Although I'm not a huge fan of widespread comping, I don't believe that this is true. Whether it's airlines or hotels, the people who are actually frequent-travelers will always occupy 1000's of times more revenue-seat-miles or qualifying-room-nights than comped elites. If a comped elite suddenly turns into a frequent-traveler with that airline/chain, great...that's the marketing purpose behind the comp. If they don't, then they don't affect the system at large.

This was a big thread on the HH board when they were comping Gold to everyone with a pulse. "The hotels will be so full of fake Golds that real Golds who check in late in the day will get stuck in crappy rooms." I stayed at a lot of Hiltons during that time - I started as a "fake" Gold and became a "real" one, so obviously the comp served its marketing purpose in my case. I never got a crappy room because a hotel was so full of Golds they didn't know where to put me. In fact, at some properties I'd have my name on a little board as Guest of the Day. Why? Because I was the only Gold there! Their marketing people obviously wanted to get as many Gold cards into circulation as possible, and hopefully for them...it translated into incremental stays.

If a chain mails out a comp and that guest stays 1 time, the chain wins. The revenue from 1 stay will far outstrip the costs of printing/mailing the card, awarding a few bonus points, and letting the guest have a free Coke and eat fifty cents or a dollar's worth of food in the lounge. If the guest throws his free Gold card in trash (as I did when Hilton accidentally mailed me three different Gold cards for different reasons, all with new account numbers), then they lose out on their marketing costs. Better backend data would fix that.

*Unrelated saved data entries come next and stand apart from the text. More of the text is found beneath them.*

theorem State.tickAndChannels_same (s : State) (t f : Bool) :
    Same [.berths, .channels, .mgmt] s (s.tickAndChannels t f) := by
  unfold State.tickAndChannels
  split
  · split
    · exact ((State.idleTick_same _).widen (by decide)).trans (State.channelsCycle_same _)
    · exact (State.channelsCycle_same _).trans ((State.idleTick_same _).widen (by decide))
  · exact State.channelsCycle_same _

theorem State.mixAndRelease_same (s : State) :
    Same [.berths, .channels, .slots, .chains] s s.mixAndRelease := by
  unfold State.mixAndRelease
  dsimp only
  exact ((State.mix_same s).widen (by decide)).trans
    (Same.ite ((State.evaluateReleases_same _).widen (by decide)) (Same.refl _ _))

/-- The fields that the work of a cycle start can change after the timer and the fault monitor. -/
def workFields : List StateField := [.berths, .channels, .mgmt, .slots, .chains, .store, .streams, .rings, .counts]

theorem State.cycleWork_same (s : State) (n : Word16) (t qa qb : Bool) (p : Fin 5) (f : Bool) :
    Same workFields s (s.cycleWork n t qa qb p f) := by
  have quiet : ∀ (c : Prop) [Decidable c] (x : State), Same workFields x (if c then x.quietHandOver qa qb else x) :=
    fun c _ x => Same.ite ((State.quietHandOver_same x qa qb).widen (by decide)) (Same.refl _ _)
  have idle : ∀ (c : Prop) [Decidable c] (x : State), Same workFields x (if c then x.idleTick else x) :=
    fun c _ x => Same.ite ((State.idleTick_same x).widen (by decide)) (Same.refl _ _)
  unfold State.cycleWork
  exact (((((((quiet _ _).trans ((State.presentRings_same _ _).widen (by decide))).trans
    ((State.tickAndChannels_same _ _ _).widen (by decide))).trans (quiet _ _)).trans
    ((State.mixAndRelease_same _).widen (by decide))).trans (quiet _ _)).trans (idle _ _)).trans
    (((State.chainsCycle_same _ _).widen (by decide)).trans (quiet _ _))

/-- The fields that a cycle start can change before its windows close. -/
def runFields : List StateField :=
  [.berths, .channels, .mgmt, .slots, .chains, .store, .streams, .rings, .counts, .timer, .pins, .faults, .draws]

/-- The fields that a cycle start can change. -/
def cycleFields : List StateField := runFields ++ [.calls]

theorem State.runCycle_same (s : State) (n : Word16) (k : Bool) (l : LineSample) :
    Same runFields s (s.runCycle n k l) := by
  have cond : ∀ (c : Prop) [Decidable c] (x y : State), Same runFields x y → Same runFields x (if c then y else x) :=
    fun c _ x y h => Same.ite h (Same.refl _ _)
  unfold State.runCycle
  exact (((((State.openCycle_same _ _ _).widen (by decide)).trans
    (cond _ _ _ ((same_set_draws _ _).widen (by decide)))).trans
    (cond _ _ _ ((State.readTemperature_same _ _).widen (by decide)))).trans
    (cond _ _ _ ((State.emptyRings_same _).widen (by decide)))).trans
    ((State.cycleWork_same _ _ _ _ _ _ _).widen (by decide))

theorem State.startCycle_same (s : State) (n : Word16) (k : Bool) (l : LineSample) :
    Same cycleFields s (s.startCycle n k l) :=
  ((State.runCycle_same _ _ _ _).widen (by decide)).trans ((State.closeAllSuperseded_same _ _).widen (by decide))

theorem State.missMark_same (s : State) : Same [.timer, .faults, .counts] s s.missMark := by
  unfold State.missMark
  dsimp only
  exact Same.ite (((State.modTimer_same _ _).widen (by decide)).trans ((State.raiseMarkLoss_same _).widen (by decide)))
    ((State.modTimer_same _ _).widen (by decide))

theorem State.selfStart_same (s : State) (l : LineSample) : Same cycleFields s (s.selfStart l) := by
  unfold State.selfStart
  exact (((State.missMark_same _).widen (by decide)).trans ((State.countPart_same _ _).widen (by decide))).trans
    (State.startCycle_same _ _ _ _)

/-! ### Time (ch. 1) -/

theorem State.advanceTime_same (s : State) (d : Nat) : Same [.timer, .faults] s (s.advanceTime d) := by
  unfold State.advanceTime
  exact ((State.modTimer_same _ _).widen (by decide)).trans ((State.modFaults_same _ _).widen (by decide))
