/-- 02, the same sequence, window 39; R24: off the call list. -/
theorem test_berth_absent :
    let s := { seat live 19 fun r => { r with missingRun := 15, ap := 40, ad := 0 } with calls := [3, 19] }
    let t := got (exec (.berthAbsent 19) s)
    (t.berths[19].presence, t.berths[19].ap, t.berths[19].ad) = (.absent, 0, 256) ∧ t.calls = [3] ∧
      t.chains[2].counts.presenceLost = 1 := by decide +kernel

/-- 02, R34: a night berth dims at its 120th tick and sleeps at the 480th after. -/
theorem test_idle_dim :
    let s := fun n => seat live 5 fun r => { r with settings := .night, idle := n }
    (got (exec (.idleDim 5) (s 119))).berths[5].awake = .dimmed ∧
      (got (exec (.idleDim 5) (s 118))).berths[5].awake = .awake := by decide +kernel

theorem test_idle_sleep :
    let s := fun n => seat live 5 fun r => { r with settings := .night, idle := n, awake := .dimmed }
    (got (exec (.idleSleep 5) (s 479))).berths[5].awake = .asleep ∧
      (got (exec (.idleSleep 5) (s 478))).berths[5].awake = .dimmed := by decide +kernel

/-- 08, "Queries on Chain 2", window 710: Q2 ends NO ANSWER; Q3's berth 22 is ABSENT, and Q4 takes token 1. -/
theorem test_no_answer :
    let s := (seat (seat live 19) 21).modChain 2 fun ch => { ch with
      inFlight := some { query := ask 5, token := 15, placed := true, waited := 7 }
      queries := [ask 6, ask 3, ask 3, ask 3], nextToken := 1
      results := [{ chain := 2, pos := 3, code := 0x21, outcome := .answered, answer := none }] }
    let t := got (exec (.noAnswer 2) s)
    t.chains[2].results.map (·.outcome) = [.answered, .noAnswer, .absent] ∧
      (t.chains[2].inFlight).map (·.token) = some 1 ∧ t.chains[2].nextToken = 2 ∧ t.chains[2].queries.length = 2 := by
  decide +kernel

/-- 08, R129: a lost link discards the queries and sends its berths to ABSENT. -/
theorem test_chain_link_down :
    let s := (seat live 19).modChain 2 fun ch => { ch with
      inFlight := some { query := ask 3, token := 2, placed := false, waited := 0 }, queries := [ask 3] }
    let t := got (exec (.chainLinkDown 2) s)
    t.chains[2].counts.queriesDiscarded = 2 ∧ t.berths[19].presence = .absent ∧ t.chains[2].link = false ∧
      t.chains[2].counts.linkDowns = 1 := by decide +kernel

theorem test_chain_link_up :
    (got (exec (.chainLinkUp 2) (live.modChain 2 fun ch => { ch with link := false }))).chains[2].link = true := by
  decide +kernel

/-! ### Ports -/

/-- R144: seven bytes are a runt, on the port that received them. -/
theorem test_receive_check_failure :
    (got (exec (.receiveCheckFailure .through true (List.replicate 7 0)) live)).thru.counts.receive.runts = 1 ∧
      (got (exec (.receiveCheckFailure .upstream true (List.replicate 8 0)) live)).up.counts.receive.checks = 1 := by
  decide +kernel

theorem test_wrong_direction : (got (exec (.wrongDirection own []) live)).up.counts.wrongDirection = 1 := by
  decide +kernel

theorem test_forward_command :
    (got (exec (.forwardCommand other [0x0A]) live)).thru.sending = some (parcelOf .command other [0x0A]) := by
  decide +kernel
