-- ==== Sys2Proof/Safety.lean ====
section
/-! DEFINITION. The words that the statements use: when an event can come, what an event leaves alone, and the laws that every step keeps. -/

namespace Sys2Proof.Machine

/-! ## When an event can come -/

/-- A host command of this code has been taken and waits for its completion (R168); no walk is in progress (R158). -/
def CommandWaits (code : Byte) (s : State) : Prop :=
  s.resetLine = .released ∧ s.port.busy = true ∧ s.port.code = code ∧ s.roster.walk.progress = .idle

/-- A frame of another node can be handed over outside a receipt window: the controller runs, and neither waits for its first
idle nor sends (R129, R134; log 4). -/
def HearsFrames (s : State) : Prop :=
  s.resetLine = .released ∧
    (s.line.state = .idle ∨ s.line.state = .busy .receiving ∨ s.line.state = .busy .frameOver ∨
      ∃ bytes, s.line.state = .busy (.drivingReceipt bytes))

/-- The TF6448 has a frame of its own on the line (R130). -/
def Sends (s : State) : Prop := s.resetLine = .released ∧ ∃ f, s.line.state = .busy (.sending f)

/-- The TF6448 waits for the receipt of its frame or reads it (R133). -/
def InReceiptWindow (s : State) : Prop := s.resetLine = .released ∧ s.line.state = .busy .receiptWindow

/-- A command brings in a frame of another node, whole or with an error (R134, R135). -/
def BringsAFrame (c : Instr) : Prop := ∃ cls f, Instr.fieldFrame cls c = some f

/-- The line while the TF6448 drives a receipt: code, data where there are some, and the check byte over them (R136). -/
def drives (bytes : List Byte) : LineState := .busy (.drivingReceipt (bytes ++ [crc (bytes.flatMap bitsOf)]))

/-- The body of a RAISE: trade and class (R182). -/
def raiseBody (t : Trade) (c : CallClass) : List Byte := [byteOf (tradeIndex t).val, byteOf (classRank c)]

/-- The body of a KEY: tag, badge, key code (R182). -/
def keyBody (tag : Tag) (b : Badge) (keyCode : Byte) : List Byte := [tag.byte, hiByte b, loByte b, keyCode]

/-- The state after the sighting of an enrolled crew by a frame of zone z's beacon: the beacon-answering flag is set (R139),
the last-seen zone and the age are written (R46, R47). -/
def sighted (s : State) (z : Zone) (k : CrewSlotNo) : State :=
  (s.setAnswering z true).modCrew k (fun c => { c with lastSeen := some z, sightAge := 0 })

/-- The call in slot i is live, of this origin and trade, and the only such call (R7). -/
def IsLiveCall (s : State) (o : Origin) (t : Trade) (i : CallSlotNo) (c : Call) : Prop :=
  s.call i = some c ∧ c.state ≠ .closed ∧ c.origin = o ∧ c.trade = t ∧
    ∀ j d, s.call j = some d → d.state ≠ .closed → d.origin = o → d.trade = t → j = i

/-- No live call of an origin and a trade. -/
def NoLiveCall (s : State) (o : Origin) (t : Trade) : Prop :=
  ∀ j d, s.call j = some d → d.origin = o → d.trade = t → d.state = .closed

/-- The tag argument of the command in the buffer names this call (R3, R24). -/
def TagNames (s : State) (i : CallSlotNo) (c : Call) : Prop := Tag.ofByte (s.arg 0) = s.tagOf i ∧ s.call i = some c

/-- The badges of a body, each where it is named first (R46). -/
def firstNamings : List Badge → List Badge
  | [] => []
  | b :: bs => b :: (firstNamings bs).filter (· ≠ b)

/-! ## The laws that every step keeps -/

/-- R112: at most 24 entries, STOP before URGENT before ROUTINE. -/
def QueueOk (s : State) : Prop :=
  s.queue.entries.length ≤ 24 ∧ s.queue.entries.Pairwise (fun a b => classRank b.band ≤ classRank a.band)

/-- R111, R129, R133, R141, R177: at most one entry is in flight, and only while the TF6448 sends its frame or waits for the
receipt; the line is SILENT in the cold session and while the reset line is low. -/
def LineOk (s : State) : Prop :=
  (s.queue.entries.filter (fun e => e.inFlight)).length ≤ 1 ∧
    (s.resetLine = .released → (∃ e ∈ s.queue.entries, e.inFlight = true) →
      s.line.state = .busy .receiptWindow ∨ ∃ f, s.line.state = .busy (.sending f)) ∧
    (s.plan.phase = .openCold → s.line.state = .silent) ∧ (s.resetLine ≠ .released → s.line.state = .silent) ∧
    (s.resetLine = .lowSincePowerOn → s.queue.entries = [])

/-- R112: among the entries that are not in flight there is at most one PAGE for each pair of tag and badge, and at most one LAMP
for each point. -/
def PairsOk (s : State) : Prop :=
  (∀ tag b, (s.queue.entries.filter (fun e => e.pendingPage tag b)).length ≤ 1) ∧
    ∀ p, (s.queue.entries.filter (fun e => e.pendingLamp p)).length ≤ 1

/-- R22: the attention queue holds each call at most once, and exactly the calls whose attention set is not empty. -/
def AttentionOk (s : State) : Prop :=
  s.calls.attentionQueue.Nodup ∧ ∀ i, i ∈ s.calls.attentionQueue ↔ ∃ c, s.call i = some c ∧ c.attention ≠ 0

/-- R69: the dispatch list holds each call at most once, exactly the calls that are WAITING and not held, STOP first. -/
def DispatchOk (s : State) : Prop :=
  s.disp.list.Nodup ∧ (∀ i, i ∈ s.disp.list ↔ ∃ c, s.call i = some c ∧ c.state = .waiting ∧ c.hold = none) ∧
    s.disp.list.Pairwise (fun i j => s.bandOf j ≤ s.bandOf i)

/-- R30, R31: badges are 1 to 65534, and no two occupied slots carry the same one. -/
def BadgesOk (s : State) : Prop :=
  (∀ k c, s.crew k = some c → c.badge ≠ 0 ∧ c.badge ≠ 0xFFFF) ∧
    ∀ k l c d, s.crew k = some c → s.crew l = some d → c.badge = d.badge → k = l

/-- R1, R2, R11, R30, R105, R140: the counts stay in their ranges, and a history holds at most eight entries. -/
def RangesOk (s : State) : Prop :=
  (∀ i c, s.call i = some c →
    1 ≤ c.raiseCount ∧ c.raiseCount ≤ 15 ∧ c.unclaimedRounds ≤ 15 ∧ c.age ≤ 255 ∧ c.history.length ≤ 8) ∧
    (∀ k c, s.crew k = some c → c.sightAge ≤ 255 ∧ c.idle ≤ 255) ∧
    s.calls.tableFull.count ≤ 255 ∧ s.clock.minuteCount ≤ 59 ∧ s.line.receiveErrors ≤ 255 ∧ s.line.sendFaults ≤ 255

/-- What a call's state says of its other fields (R1, R2, R98). -/
def CallOk (c : Call) : Prop :=
  (c.offerees = [] ↔ c.state ≠ .offered) ∧ c.offerees.Nodup ∧ (c.state = .offered → c.hold = none) ∧
    (c.holder.isSome = true ↔ c.state = .accepted ∨ c.state = .attending) ∧
    (c.timer.mode = .offer ↔ c.state = .offered) ∧ (c.timer.mode = .retry ↔ c.state = .unclaimed) ∧
    (c.timer.mode = .travel → c.state = .accepted)

/-- Offers and holdings agree on both records: R1, R2 and R98 at every call, R43 and R44 at every crew, and the law of R31
that holders and offerees are occupied slots. -/
def BindingOk (s : State) : Prop :=
  (∀ i c, s.call i = some c → CallOk c ∧ (∀ k ∈ c.offerees, (s.crew k).isSome = true) ∧
    ∀ k, c.holder = some k → (s.crew k).isSome = true) ∧
    ∀ k cr, s.crew k = some cr →
      (∀ t, cr.offer = some t ↔ ∃ c, t = s.tagOf t.slot ∧ s.call t.slot = some c ∧ k ∈ c.offerees) ∧
        cr.load = (s.heldCalls k).length

/-- The horn is on exactly when an unheld STOP call is UNCLAIMED and silenced is clear (R95). -/
def HornRight (s : State) : Prop :=
  s.disp.horn = true ↔
    (∃ i c, s.call i = some c ∧ c.state = .unclaimed ∧ c.hold = none ∧ c.cls = .stop) ∧ s.disp.silenced = false

/-- R95, R177: the horn is right; between the assertion of the reset line and its release it is off whatever the calls hold. -/
def HornOk (s : State) : Prop := s.resetLine ≠ .low → HornRight s

/-- Two plans of equal contents (R52 to R58). -/
def SameContents (p q : SitePlan) : Prop :=
  p.zones = q.zones ∧ p.points = q.points ∧ p.ladders = q.ladders ∧ p.loadLimit = q.loadLimit ∧
    p.sightingWindow = q.sightingWindow ∧ p.thresholdLow = q.thresholdLow ∧ p.thresholdHigh = q.thresholdHigh ∧
    p.attemptLimit = q.attemptLimit ∧ p.lineSettings = q.lineSettings

/-! ## What an event leaves alone -/

/-- The blocks that neither a call's event nor its entries reach: the plan, the clocks, the line but its state and its
beacon-answering flags, the latches, the walk, the silenced flag, the reset line and the queue of commands. -/
def KeepsRest (s t : State) : Prop :=
  t.plan = s.plan ∧ t.clock = s.clock ∧
    t.line = { s.line with state := t.line.state, answering := t.line.answering } ∧
    t.roster.unknownBadge = s.roster.unknownBadge ∧ t.roster.walk = s.roster.walk ∧
    t.roster.shiftCutDone = s.roster.shiftCutDone ∧ t.calls.tableFull = s.calls.tableFull ∧
    t.disp.silenced = s.disp.silenced ∧ t.resetLine = s.resetLine ∧ t.pending = s.pending

/-- Every call outside the exception that has lost no offer is as before; one with offers can only have lost some of them, with
the history entry, the try and the state that go with the loss (R77, R90). -/
def KeepsCalls (s t : State) (except : CallSlotNo → Prop) : Prop :=
  ∀ j, ¬ except j → (t.slot j).generation = (s.slot j).generation ∧ (s.call j = none → t.call j = none) ∧
    ∀ c, s.call j = some c → (c.offerees = [] → t.call j = some c) ∧
      ∃ d, t.call j = some d ∧ d.offerees.Sublist c.offerees ∧ (d.offerees = c.offerees → d = c) ∧
        d = { c with state := d.state, triesUsed := d.triesUsed, offerees := d.offerees, history := d.history, timer := d.timer }

/-- Every crew outside the exception is as before, but that an outstanding offer may have ended. -/
def KeepsCrews (s t : State) (except : CrewSlotNo → Prop) : Prop :=
  ∀ k, ¬ except k → (s.crew k = none → t.crew k = none) ∧
    ∀ c, s.crew k = some c → t.crew k = some c ∨ t.crew k = some { c with offer := none }

/-- The entries of the Send Queue are old ones, or LAMPs. -/
def OnlyLampsJoin (s t : State) : Prop := ∀ e ∈ t.queue.entries, e ∈ s.queue.entries ∨ ∃ p l, e.content = .lamp p l

/-! ## What an event tells pagers and points -/

/-- No WITHDRAW for a pair of tag and badge has joined the Send Queue or left it. -/
def NoNewWithdraw (s t : State) (tag : Tag) (b : Badge) : Prop :=
  t.queue.entries.filter (Entry.isWithdraw tag b) = s.queue.entries.filter (Entry.isWithdraw tag b)

/-- One WITHDRAW for a pair of tag and badge has joined the Send Queue, with this reason and class. -/
def OneNewWithdraw (s t : State) (tag : Tag) (b : Badge) (cls : CallClass) (reason : WithdrawReason) : Prop :=
  Entry.fresh (.withdraw { tag := tag, badge := b, reason := reason, cls := cls }) cls ∈ t.queue.entries ∧
    (t.queue.entries.filter (Entry.isWithdraw tag b)).length = (s.queue.entries.filter (Entry.isWithdraw tag b)).length + 1

/-- The pager of a former offeree is told (R12): a pending PAGE of the pair is removed unsent, and a WITHDRAW is queued unless
that PAGE was there and none was in flight. -/
def PagerTold (s t : State) (i : CallSlotNo) (b : Badge) (cls : CallClass) (reason : WithdrawReason) : Prop :=
  (∀ e ∈ t.queue.entries, e.pendingPage (s.tagOf i) b = false) ∧
    ((∃ e ∈ s.queue.entries, e.pendingPage (s.tagOf i) b = true) →
      (∀ e ∈ s.queue.entries, e.inFlight = true → e.isPage (s.tagOf i) b = false) → NoNewWithdraw s t (s.tagOf i) b) ∧
    ((∀ e ∈ s.queue.entries, e.pendingPage (s.tagOf i) b = false) ∨
      (∃ e ∈ s.queue.entries, e.inFlight = true ∧ e.isPage (s.tagOf i) b = true) →
      OneNewWithdraw s t (s.tagOf i) b cls reason)

/-- The pager of every offeree of a call but an excepted one is told (R12, R85). -/
def OffereesTold (s t : State) (i : CallSlotNo) (c : Call) (cls : CallClass) (reason : WithdrawReason)
    (except : CrewSlotNo → Prop) : Prop :=
  ∀ k ∈ c.offerees, ¬ except k → ∀ cr, s.crew k = some cr → PagerTold s t i cr.badge cls reason

/-- A former holder is told (R40, R87): a pending PAGE in ASSIGNED mode of the pair is removed unsent, and otherwise a WITHDRAW
is queued (log 10). -/
def FormerHolderTold (s t : State) (i : CallSlotNo) (b : Badge) (cls : CallClass) (reason : WithdrawReason) : Prop :=
  ((∃ e ∈ s.queue.entries, e.pendingPage (s.tagOf i) b = true ∧ e.isAssigned = true) →
    (∀ e ∈ t.queue.entries, e.pendingPage (s.tagOf i) b = true → e.isAssigned = false) ∧
      NoNewWithdraw s t (s.tagOf i) b) ∧
    ((∀ e ∈ s.queue.entries, e.pendingPage (s.tagOf i) b = true → e.isAssigned = false) →
      OneNewWithdraw s t (s.tagOf i) b cls reason)

/-- The Send Queue has room for the WITHDRAWs that the end of every offer of a call can ask for, and for a number of entries
more, so that nothing is refused or displaced. -/
def RoomFor (s : State) (c : Call) (more : Nat) : Prop := s.queue.entries.length + c.offerees.length + more ≤ 24

/-- A pending LAMP of a point shows the states and the class of its live calls (R153, R154). -/
def LampQueued (t : State) (p : Point) : Prop :=
  ∃ e ∈ t.queue.entries, e.inFlight = false ∧ e.content = .lamp p (t.lampStates p) ∧ e.band = t.lampBand p

/-- The point of a call, if it has one, is sent its lamp states (R13). -/
def PointTold (t : State) (c : Call) : Prop := ∀ p, c.origin = .point p → LampQueued t p

/-- The points that have a live call (R180). -/
def HasLiveCall (s : State) (p : Point) : Prop := ∃ i c, s.call i = some c ∧ c.state ≠ .closed ∧ c.origin = .point p

/-- The low and the high threshold in force: 8 and 18 for a pair of zeros, else the plan's (R120). -/
def lowMark (s : State) : Nat := if s.plan.thresholdLow = 0 ∧ s.plan.thresholdHigh = 0 then 8 else s.plan.thresholdLow
def highMark (s : State) : Nat := if s.plan.thresholdLow = 0 ∧ s.plan.thresholdHigh = 0 then 18 else s.plan.thresholdHigh

/-- The throttled flag and the QUEUE HIGH notice after the comparison at a new count (R120). -/
def Compared (s : State) (count : Nat) (throttled queueHigh : Bool) : Prop :=
  if s.queue.throttled = false ∧ highMark s ≤ count then throttled = true ∧ queueHigh = true
  else throttled = (s.queue.throttled && decide (lowMark s < count)) ∧ queueHigh = s.queue.queueHigh

/-- The comparison at the end of an event that has changed the count; an event that has not makes none (R120). -/
def ComparedAtEnd (s t : State) : Prop :=
  (t.queue.entries.length ≠ s.queue.entries.length →
    Compared s t.queue.entries.length t.queue.throttled t.queue.queueHigh) ∧
  (t.queue.entries.length = s.queue.entries.length →
    t.queue.throttled = s.queue.throttled ∧ t.queue.queueHigh = s.queue.queueHigh)

/-- A live call of a point stands in a slot with this state and class: what the lamps of the point can show of the slot
(R153). -/
def LampShows (s : State) (p : Point) (i : CallSlotNo) (gen : Fin 4) (st : CallState) (cls : CallClass) : Prop :=
  ∃ c, s.call i = some c ∧ c.state ≠ .closed ∧ c.origin = .point p ∧ (s.slot i).generation = gen ∧ c.state = st ∧
    c.cls = cls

Again, I'm fine with Marriott's marketing strategy: anybody who cares can have Silver before their 1st stay. It's a freebie for people who know they're going to do a few stays and like the idea of being a notch up from people who truly don't care. No comps to Gold, but you can occasionally Challenge. Platinum is, for the most part, off-limits until your 75th night. Overall, it's a pretty well-rounded strategy that keeps most people happy. Only common complaint I read here is that they don't have a level in the 25-night range like the other programs do.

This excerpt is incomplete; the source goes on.